Tal parece, pues, que los achicharrados habitantes de Charleston y de Nueva Orleans, de Madras, de Bombay y de Calcuta beberán de mi pozo. Por la mañana, baño mi intelecto en la estupenda y cosmogónica filosofía del Baghavad Ghita, desde cuya composición tantos años de los dioses han transcurrido, y en comparación con el cual nuestro mundo moderno y su literatura parecen encanijados y triviales; y me pregunto si esta filosofía no tiene relación con una época anterior ¡de tan alejada que está su grandeza de nuestros conceptos!

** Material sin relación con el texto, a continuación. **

-- ==== Sys2Proof/Machine/Tis.lean ====
section
/-! DEFINITION. The control cores T0 to T31 (18_tahr_instruction_set.md R385 to R402): exceptions, memory accesses and
every TIS-32 instruction. A command names a core and one instruction's fields; the core runs it at its PC. -/

namespace Sys2Proof.Machine

/-! ### Core state -/

/-- A general register; g0 reads zero (R385). -/
def Tahr.reg (t : Tahr) (r : BitVec 5) : W32 := if r = 0 then 0 else Tab.get (fun _ => 0) t.g r.toNat

/-- The core with a general register written; a write of g0 is discarded (R385). -/
def Tahr.put (t : Tahr) (r : BitVec 5) (v : W32) : Tahr :=
  if r = 0 then t else { t with g := Tab.set (fun _ => 0) t.g r.toNat v }

def Tahr.next (t : Tahr) : Tahr := { t with pc := t.pc + 4 }

/-- CSTATE.EVIE and CSTATE.HND. -/
def Tahr.evie (t : Tahr) : Bool := t.cstate.getLsbD 0
def Tahr.hnd (t : Tahr) : Bool := t.cstate.getLsbD 1

/-- Events that wake WFE and raise exception 0x09. -/
def Tahr.pendingEvents (t : Tahr) : W32 := t.events &&& t.evmask

def ctrlBytes : Nat := 0x20_0000
def localBase : Nat := 0x1000_0000
def localEnd : Nat := 0x1004_0000
def regWinBase : Nat := 0x2000_0000
def farBase : Nat := 0x4000_0000

/-- Core cycles at 1.2 GHz in a number of 156.25 MHz fabric-clock cycles. (Log entry 181: DESIGN CHOICE, unsafe.) -/
def coreCycles (n : Nat) : Nat := n * 192 / 25

/-- The core runs instructions: it has started, it is in service, and it has neither stopped after a double fault nor
been halted for the debugger. -/
def State.coreUp (s : State) (c : Nat) : Bool :=
  let st := s.gf (CORE_STATUS c) CORE_STATUS_STATE
  let t := s.tahrOf c
  (st == 1 || st == 2) && t.started && !t.stopped && !t.halted

/-- An event exception is due (R401). -/
def Tahr.eventDue (t : Tahr) : Bool := t.evie && t.pendingEvents != 0

/-- The core takes its next instruction now: it does not wait in WFE, and no event exception goes first. -/
def State.coreRuns (s : State) (c : Nat) : Bool :=
  let t := s.tahrOf c
  s.coreUp c && !t.eventDue && !(t.waiting && t.pendingEvents == 0)

/-! ### Exceptions (R400) -/

/-- Exception entry: XPC, XCAUSE, XADDR and XSTATE are saved, CSTATE becomes HND and PC the vector; any cause but 0x09 in a
handler is a double fault, and the core stops fetching. -/
def Tahr.except (t : Tahr) (cause : Nat) (xaddr : W32) : Tahr :=
  if t.hnd ∧ cause ≠ 9 then { t with stopped := true }
  else { t with
    xpc := t.pc, xcause := BitVec.ofNat 32 cause, xaddr := xaddr, xstate := t.cstate, cstate := 2
    pc := t.vbase + BitVec.ofNat 32 (cause * 0x10), waiting := false }

def State.except (s : State) (c cause : Nat) (xaddr : W32) : State :=
  s.setTahr c ((s.tahrOf c).except cause xaddr)

/-- R401: the event exception, taken between two instructions. -/
def execEventException (c : Fin 32) (s : State) : Res :=
  let t := s.tahrOf c.val
  if s.coreUp c.val && t.eventDue then ok (s.except c.val 9 t.pendingEvents) else ok s

/-- TIMER as it stands now. (Log entry 181: DESIGN CHOICE, unsafe.) -/
def State.timerNow (s : State) (c : Nat) : Nat :=
  let t := s.tahrOf c
  t.timer.toNat - coreCycles (s.clock - t.timerAt)

/-- R401: TIMER has reached zero; it sets EVENTS bit 0 and stops. -/
def execTimerExpiry (c : Fin 32) (s : State) : Res :=
  let t := s.tahrOf c.val
  if s.coreUp c.val && t.timer != 0 && s.timerNow c.val == 0 then
    ok (s.setTahr c.val { t with timer := 0, timerAt := s.clock, events := t.events ||| 1 })
  else ok s

/-! ### ECC of a core's memories (R400, R436) -/

def coreMarkKey (c a : Nat) : Nat := c * 2 ^ 32 + a
def State.coreMark (s : State) (c a : Nat) : Mark := Tab.get markClean s.flt.coreMarks (coreMarkKey c (a / 4 * 4))
def State.setCoreMark (s : State) (c a : Nat) (m : Mark) : State :=
  { s with flt := { s.flt with coreMarks := Tab.set markClean s.flt.coreMarks (coreMarkKey c (a / 4 * 4)) m } }

/-- The check of one word on a read: a corrected error is reported and the access proceeds; an uncorrected one is
reported and the answer is true. -/
def State.coreEcc (s : State) (c a : Nat) : Bool × State :=
  let inj := s.wasInjected 4 c (a / 4 * 4)
  match s.coreMark c a with
  | .corrected => (false, ((s.fault 0x13 c a inj).setCoreMark c a .clean).dropInjected 4 c (a / 4 * 4))
  | .uncorrected => (true, s.fault 0x14 c a inj)
  | _ => (false, s)

/-! ### Memory (R387, R388, R394) -/

def State.ctrlRead (s : State) (c a n : Nat) : List Byte :=
  (List.range n).map (fun i => Tab.get memZero s.ctrl ((s.tahrOf c).half * ctrlBytes + a + i))

def Tahr.localRead (t : Tahr) (o n : Nat) : List Byte := (List.range n).map (fun i => Tab.get memZero t.localMem (o + i))

def Tahr.localPut (t : Tahr) (o : Nat) (bs : List Byte) : Tahr :=
  { t with localMem := ((List.range bs.length).zip bs).foldl (fun m p => Tab.set memZero m (o + p.1) p.2) t.localMem }

/-- A store to local memory gives its word new check bits; an injection armed there goes with it. -/
def State.localWrite (s : State) (c a : Nat) (bs : List Byte) : State :=
  let s := s.setTahr c ((s.tahrOf c).localPut (a - localBase) bs)
  let s := s.setCoreMark c a .clean
  match s.takeInjection 4 c (a / 4 * 4) with
  | (some f, s) => s.setCoreMark c a (flipMark f)
  | (none, s) => s

/-- Where a core address lies (R387). -/
inductive CoreTarget where
  | ctrl | local_ | regs (off : Nat) | far (addr : Nat) | none
deriving DecidableEq, Repr

def Tahr.target (t : Tahr) (a : Nat) : CoreTarget :=
  if a < ctrlBytes then .ctrl
  else if localBase ≤ a ∧ a < localEnd then .local_
  else if regWinBase ≤ a ∧ a < regWinBase + 0x200_0000 then .regs (a - regWinBase)
  else if farBase ≤ a ∧ a < 2 * farBase then
    let g := (Tab.get (fun _ => (0 : W32)) t.seg ((a - farBase) / 2 ^ 26)).toNat
    if bitAt g 31 then .far (g % 2 ^ 26 * 2 ^ 26 + a % 2 ^ 26) else .none
  else .none

/-- Cause of a load's access error: an access fault, or a data error. -/
def loadCause : MemErr → Nat
  | .poison => 0x0A
  | .uncorrected => 0x0A
  | _ => 0x05

/-- A load of `n` aligned bytes: the exception cause it raises, or its bytes. (Log entry 182: DEDUCED, unsafe.) -/
def State.coreLoad (s : State) (c a n : Nat) : Option Nat × List Byte × State :=
  let checked (bs : List Byte) : Option Nat × List Byte × State :=
    let (bad, s) := s.coreEcc c a
    (if bad then some 0x0A else none, bs, s)
  match (s.tahrOf c).target a with
  | .ctrl => checked (s.ctrlRead c a n)
  | .local_ => checked ((s.tahrOf c).localRead (a - localBase) n)
  | .regs off =>
    match regLoad (.core (Fin.ofNat 33 c)) off n s with
    | (e, bs, s) => (e.map loadCause, bs, s)
  | .far d =>
    match s.busLoad (.core (Fin.ofNat 33 c)) d n with
    | (e, bs, s) => (e.map loadCause, bs, s)
  | .none => (some 0x05, [], s)

/-- A store of aligned bytes: whether it raises a store access fault. (Log entry 182: DEDUCED, unsafe.) -/
def State.coreStore (s : State) (c a : Nat) (bs : List Byte) : Bool × State :=
  match (s.tahrOf c).target a with
  | .local_ => (false, s.localWrite c a bs)
  | .regs off =>
    if bs.length = 4 then
      match regStore (.core (Fin.ofNat 33 c)) off bs s with
      | (e, s) => (e.isSome, s)
    else (true, s)
  | .far d =>
    match s.busStore (.core (Fin.ofNat 33 c)) d bs false with
    | (e, s) => (e.isSome, s)
  | _ => (true, s)

/-! ### Running one instruction -/

/-- Words of the formats. (Log entry 180: DESIGN CHOICE, safe.) -/
def wordA (major : Nat) (d a b sh : BitVec 5) (fn : Nat) : W32 :=
  BitVec.ofNat 32 (major + d.toNat * 2 ^ 6 + a.toNat * 2 ^ 11 + b.toNat * 2 ^ 16 + sh.toNat * 2 ^ 21 + fn * 2 ^ 26)
/-- (Log entry 180: DESIGN CHOICE, safe.) -/
def wordI (major : Nat) (d a : BitVec 5) (imm : BitVec 16) : W32 :=
  BitVec.ofNat 32 (major + d.toNat * 2 ^ 6 + a.toNat * 2 ^ 11 + imm.toNat * 2 ^ 16)
/-- (Log entry 180: DESIGN CHOICE, safe.) -/
def wordM (major : Nat) (t a : BitVec 5) (mode : BitVec 3) (f : BitVec 13) : W32 :=
  BitVec.ofNat 32 (major + t.toNat * 2 ^ 6 + a.toNat * 2 ^ 11 + mode.toNat * 2 ^ 16 + f.toNat * 2 ^ 19)
/-- (Log entry 180: DESIGN CHOICE, safe.) -/
def wordS (fn : Nat) (d a : BitVec 5) (n : BitVec 12) : W32 :=
  BitVec.ofNat 32 (0x3F + d.toNat * 2 ^ 6 + a.toNat * 2 ^ 11 + fn * 2 ^ 16 + n.toNat * 2 ^ 20)

/-- Core `c` runs an instruction: it is fetched at PC (a misaligned PC, a PC outside control memory or an uncorrected word
raises the fetch exceptions), a reserved encoding raises exception 0x01 with the word, any other has its effect. (Log
entry 180: DESIGN CHOICE, safe.) -/
def runCore (c : Fin 32) (word : W32) (reserved : Bool) (body : State → State) (s : State) : Res :=
  if !s.coreRuns c.val then ok s
  else
    let s := s.setTahr c.val { s.tahrOf c.val with waiting := false }
    let pc := (s.tahrOf c.val).pc
    if pc.toNat % 4 ≠ 0 then ok (s.except c.val 2 pc)
    else if pc.toNat ≥ ctrlBytes then ok (s.except c.val 3 pc)
    else match s.coreEcc c.val pc.toNat with
      | (true, s) => ok (s.except c.val 3 pc)
      | (false, s) => if reserved then ok (s.except c.val 1 word) else ok (body s)

/-! ### Register and immediate operations (R390, R391) -/

/-- A register operation: g(d) from g(a) and g(b). -/
def regOp (c : Fin 32) (fn : Nat) (d a b sh : BitVec 5) (f : W32 → W32 → W32) (s : State) : Res :=
  runCore c (wordA 0 d a b sh fn) (sh != 0)
    (fun s => let t := s.tahrOf c.val; s.setTahr c.val (t.put d (f (t.reg a) (t.reg b))).next) s

/-- A shift by sh. -/
def shiftOp (c : Fin 32) (fn : Nat) (d a b sh : BitVec 5) (f : W32 → Nat → W32) (s : State) : Res :=
  runCore c (wordA 0 d a b sh fn) false
    (fun s => let t := s.tahrOf c.val; s.setTahr c.val (t.put d (f (t.reg a) sh.toNat)).next) s

/-- 1 or 0. -/
def w1 (b : Bool) : W32 := if b then 1 else 0

def divS (x y : W32) : W32 :=
  if y = 0 then BitVec.allOnes 32 else BitVec.ofInt 32 (Int.tdiv x.toInt y.toInt)
def remS (x y : W32) : W32 := if y = 0 then x else BitVec.ofInt 32 (Int.tmod x.toInt y.toInt)
def divU (x y : W32) : W32 := if y = 0 then BitVec.allOnes 32 else x / y
def remU (x y : W32) : W32 := if y = 0 then x else x % y
def mulHU (x y : W32) : W32 := BitVec.ofNat 32 (x.toNat * y.toNat / 2 ^ 32)
def mulHS (x y : W32) : W32 := BitVec.ofInt 32 (x.toInt * y.toInt / (2 ^ 32 : Int))
def clz32 (x : W32) : W32 := if x = 0 then 32 else BitVec.ofNat 32 (31 - Nat.log2 x.toNat)
def popc32 (x : W32) : W32 := BitVec.ofNat 32 ((List.range 32).countP (fun i => x.getLsbD i))

def execAdd (c : Fin 32) (d a b sh : BitVec 5) (s : State) : Res := regOp c 0x01 d a b sh (fun x y => x + y) s
def execSub (c : Fin 32) (d a b sh : BitVec 5) (s : State) : Res := regOp c 0x02 d a b sh (fun x y => x - y) s
def execAnd (c : Fin 32) (d a b sh : BitVec 5) (s : State) : Res := regOp c 0x03 d a b sh (fun x y => x &&& y) s
def execOr (c : Fin 32) (d a b sh : BitVec 5) (s : State) : Res := regOp c 0x04 d a b sh (fun x y => x ||| y) s
def execXor (c : Fin 32) (d a b sh : BitVec 5) (s : State) : Res := regOp c 0x05 d a b sh (fun x y => x ^^^ y) s
def execShl (c : Fin 32) (d a b sh : BitVec 5) (s : State) : Res :=
  regOp c 0x06 d a b sh (fun x y => x <<< (y.toNat % 32)) s
def execShr (c : Fin 32) (d a b sh : BitVec 5) (s : State) : Res :=
  regOp c 0x07 d a b sh (fun x y => x >>> (y.toNat % 32)) s
def execSar (c : Fin 32) (d a b sh : BitVec 5) (s : State) : Res :=
  regOp c 0x08 d a b sh (fun x y => x.sshiftRight (y.toNat % 32)) s
def execShli (c : Fin 32) (d a b sh : BitVec 5) (s : State) : Res := shiftOp c 0x09 d a b sh (fun x n => x <<< n) s
def execShri (c : Fin 32) (d a b sh : BitVec 5) (s : State) : Res := shiftOp c 0x0A d a b sh (fun x n => x >>> n) s
def execSari (c : Fin 32) (d a b sh : BitVec 5) (s : State) : Res :=
  shiftOp c 0x0B d a b sh (fun x n => x.sshiftRight n) s
def execCmplt (c : Fin 32) (d a b sh : BitVec 5) (s : State) : Res := regOp c 0x0C d a b sh (fun x y => w1 (x.slt y)) s
def execCmpltu (c : Fin 32) (d a b sh : BitVec 5) (s : State) : Res := regOp c 0x0D d a b sh (fun x y => w1 (x.ult y)) s
def execMul (c : Fin 32) (d a b sh : BitVec 5) (s : State) : Res := regOp c 0x0E d a b sh (fun x y => x * y) s
def execMulhu (c : Fin 32) (d a b sh : BitVec 5) (s : State) : Res := regOp c 0x0F d a b sh mulHU s
def execMulhs (c : Fin 32) (d a b sh : BitVec 5) (s : State) : Res := regOp c 0x10 d a b sh mulHS s
def execDivu (c : Fin 32) (d a b sh : BitVec 5) (s : State) : Res := regOp c 0x11 d a b sh divU s
def execRemu (c : Fin 32) (d a b sh : BitVec 5) (s : State) : Res := regOp c 0x12 d a b sh remU s
def execDiv (c : Fin 32) (d a b sh : BitVec 5) (s : State) : Res := regOp c 0x13 d a b sh divS s
def execRem (c : Fin 32) (d a b sh : BitVec 5) (s : State) : Res := regOp c 0x14 d a b sh remS s
def execClz (c : Fin 32) (d a b sh : BitVec 5) (s : State) : Res := regOp c 0x15 d a b sh (fun x _ => clz32 x) s
def execPopc (c : Fin 32) (d a b sh : BitVec 5) (s : State) : Res := regOp c 0x16 d a b sh (fun x _ => popc32 x) s

/-- An immediate operation. -/
def immOp (c : Fin 32) (major : Nat) (d a : BitVec 5) (imm : BitVec 16) (reserved : Bool) (f : W32 → W32) (s : State) : Res :=
  runCore c (wordI major d a imm) reserved
    (fun s => let t := s.tahrOf c.val; s.setTahr c.val (t.put d (f (t.reg a))).next) s

def execAddi (c : Fin 32) (d a : BitVec 5) (imm : BitVec 16) (s : State) : Res :=
  immOp c 0x10 d a imm false (fun x => x + imm.signExtend 32) s
def execAndi (c : Fin 32) (d a : BitVec 5) (imm : BitVec 16) (s : State) : Res :=
  immOp c 0x11 d a imm false (fun x => x &&& imm.zeroExtend 32) s
def execOri (c : Fin 32) (d a : BitVec 5) (imm : BitVec 16) (s : State) : Res :=
  immOp c 0x12 d a imm false (fun x => x ||| imm.zeroExtend 32) s
def execXori (c : Fin 32) (d a : BitVec 5) (imm : BitVec 16) (s : State) : Res :=
  immOp c 0x13 d a imm false (fun x => x ^^^ imm.zeroExtend 32) s
def execCmplti (c : Fin 32) (d a : BitVec 5) (imm : BitVec 16) (s : State) : Res :=
  immOp c 0x14 d a imm false (fun x => w1 (x.slt (imm.signExtend 32))) s
def execCmpltiu (c : Fin 32) (d a : BitVec 5) (imm : BitVec 16) (s : State) : Res :=
  immOp c 0x15 d a imm false (fun x => w1 (x.ult (imm.signExtend 32))) s
def execImmh (c : Fin 32) (d a : BitVec 5) (imm : BitVec 16) (s : State) : Res :=
  immOp c 0x16 d a imm (a != 0) (fun _ => imm.zeroExtend 32 <<< 16) s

Dejo el libro y acudo a mi pozo en busca de agua, y héte aquí que doy con el siervo del brahmán, sacerdote de Brahma, Vishnú e Indra, sentado en su templo del Ganges leyendo los Vedas, o emplazado junto al pie de un árbol con su mendrugo y su cuenco. Tropiezo con su siervo, que viene a buscarle agua, y diríase que nuestros baldes entrechocan en el mismo pozo. Las puras aguas de Walden se mezclan con las sagradas del Ganges. Y con vientos favorables son llevadas más allá del emplazamiento de las fabulosas costas de la Atlántida y de las Hespérides, emulan el periplo de Hannón y cómo, después de acariciar a Teníate y Tidor y la boca del golfo Pérsico, se funden en los monzones tropicales de los mares de la India para arribar a puertos que Alejandro tan sólo oyera nombrar.